Hypoxic-ischemic encephalopathy (HIE) is a devastating condition in which newborn infants are deprived of oxygen in the peripartum period, resulting in brain injury. HIE is a leading cause of infant morbidity and mortality worldwide. Within the last 15 years, the introduction of hypothermia as a therapy for HIE has revolutionized our care of these vulnerable infants, but despite these improvements, nearly 50% of infants die or have major disability at 18 months. Therefore, there is a significant need to develop novel adjunctive therapies for HIE.

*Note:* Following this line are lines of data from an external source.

/-! ### An MSI-X message changes the host port alone (R427) -/

@[simp] theorem Dev.deliver_ctl (src : Nat) : (d.deliver src).ctl = d.ctl := by
  unfold Dev.deliver; simp only; split; · rfl
  split; · rfl
  split <;> rfl
@[simp] theorem Dev.deliver_mem (src : Nat) : (d.deliver src).mem = d.mem := by
  unfold Dev.deliver; simp only; split; · rfl
  split; · rfl
  split <;> rfl
@[simp] theorem Dev.deliver_mdies (src : Nat) : (d.deliver src).mdies = d.mdies := by
  unfold Dev.deliver; simp only; split; · rfl
  split; · rfl
  split <;> rfl
@[simp] theorem Dev.deliver_retired (src : Nat) : (d.deliver src).retired = d.retired := by
  unfold Dev.deliver; simp only; split; · rfl
  split; · rfl
  split <;> rfl
@[simp] theorem Dev.deliver_tableBad (src : Nat) : (d.deliver src).tableBad = d.tableBad := by
  unfold Dev.deliver; simp only; split; · rfl
  split; · rfl
  split <;> rfl
@[simp] theorem Dev.deliver_tableReads (src : Nat) : (d.deliver src).tableReads = d.tableReads := by
  unfold Dev.deliver; simp only; split; · rfl
  split; · rfl
  split <;> rfl
@[simp] theorem Dev.deliver_gauges (src : Nat) : (d.deliver src).gauges = d.gauges := by
  unfold Dev.deliver; simp only; split; · rfl
  split; · rfl
  split <;> rfl
@[simp] theorem Dev.deliver_confirms (src : Nat) : (d.deliver src).confirms = d.confirms := by
  unfold Dev.deliver; simp only; split; · rfl
  split; · rfl
  split <;> rfl
@[simp] theorem Dev.deliver_repairs (src : Nat) : (d.deliver src).repairs = d.repairs := by
  unfold Dev.deliver; simp only; split; · rfl
  split; · rfl
  split <;> rfl
@[simp] theorem Dev.deliver_retires (src : Nat) : (d.deliver src).retires = d.retires := by
  unfold Dev.deliver; simp only; split; · rfl
  split; · rfl
  split <;> rfl
@[simp] theorem Dev.deliver_tiles (src : Nat) : (d.deliver src).tiles = d.tiles := by
  unfold Dev.deliver; simp only; split; · rfl
  split; · rfl
  split <;> rfl
@[simp] theorem Dev.deliver_rings (src : Nat) : (d.deliver src).rings = d.rings := by
  unfold Dev.deliver; simp only; split; · rfl
  split; · rfl
  split <;> rfl
@[simp] theorem Dev.deliver_acts (src : Nat) : (d.deliver src).acts = d.acts := by
  unfold Dev.deliver; simp only; split; · rfl
  split; · rfl
  split <;> rfl
@[simp] theorem Dev.deliver_nextUid (src : Nat) : (d.deliver src).nextUid = d.nextUid := by
  unfold Dev.deliver; simp only; split; · rfl
  split; · rfl
  split <;> rfl
@[simp] theorem Dev.deliver_peers (src : Nat) : (d.deliver src).peers = d.peers := by
  unfold Dev.deliver; simp only; split; · rfl
  split; · rfl
  split <;> rfl
@[simp] theorem Dev.deliver_ports (src : Nat) : (d.deliver src).ports = d.ports := by
  unfold Dev.deliver; simp only; split; · rfl
  split; · rfl
  split <;> rfl
@[simp] theorem Dev.deliver_log (src : Nat) : (d.deliver src).log = d.log := by
  unfold Dev.deliver; simp only; split; · rfl
  split; · rfl
  split <;> rfl
@[simp] theorem Dev.deliver_logSeq (src : Nat) : (d.deliver src).logSeq = d.logSeq := by
  unfold Dev.deliver; simp only; split; · rfl
  split; · rfl
  split <;> rfl
@[simp] theorem Dev.deliver_inbox (src : Nat) : (d.deliver src).inbox = d.inbox := by
  unfold Dev.deliver; simp only; split; · rfl
  split; · rfl
  split <;> rfl
@[simp] theorem Dev.deliver_shadows (src : Nat) : (d.deliver src).shadows = d.shadows := by
  unfold Dev.deliver; simp only; split; · rfl
  split; · rfl
  split <;> rfl
@[simp] theorem Dev.deliver_coreShadows (src : Nat) : (d.deliver src).coreShadows = d.coreShadows := by
  unfold Dev.deliver; simp only; split; · rfl
  split; · rfl
  split <;> rfl
@[simp] theorem Dev.deliver_free (src : Nat) : (d.deliver src).free = d.free := by
  unfold Dev.deliver; simp only; split; · rfl
  split; · rfl
  split <;> rfl
@[simp] theorem Dev.deliver_points (src : Nat) : (d.deliver src).points = d.points := by
  unfold Dev.deliver; simp only; split; · rfl
  split; · rfl
  split <;> rfl
@[simp] theorem Dev.deliver_receiver (src : Nat) : (d.deliver src).receiver = d.receiver := by
  unfold Dev.deliver; simp only; split; · rfl
  split; · rfl
  split <;> rfl
@[simp] theorem Dev.deliver_alerts (src : Nat) : (d.deliver src).alerts = d.alerts := by
  unfold Dev.deliver; simp only; split; · rfl
  split; · rfl
  split <;> rfl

Remote ischemic conditioning (RIC) is a procedure that involves the application of brief cycles of non-lethal ischemia and reperfusion to a remote site, with the goal of protecting distant organs exposed to ischemic injury. RIC has been extensively studied in experimental models and applied clinically in adults, children, and neonates. In neonates, there have been trials exploring its potential role before cardiac surgery and necrotizing enterocolitis. Most of these studies performed up to 4 cycles of 5 minutes of ischemia in a single day and found RIC to be feasible and safe. Experimental studies suggest that RIC, acting through three inter-related mechanisms (neural, humoral, and systemic pathways) is associated with increased cerebral blood flow, decreased inflammation, and enhanced cell survival. RIC has been studied as a potential treatment in adult stroke, and while the evidence to date is inconclusive, preliminary data suggest that RIC may reduce the size and the severity of the stroke lesion, as well as improve cognitive outcomes.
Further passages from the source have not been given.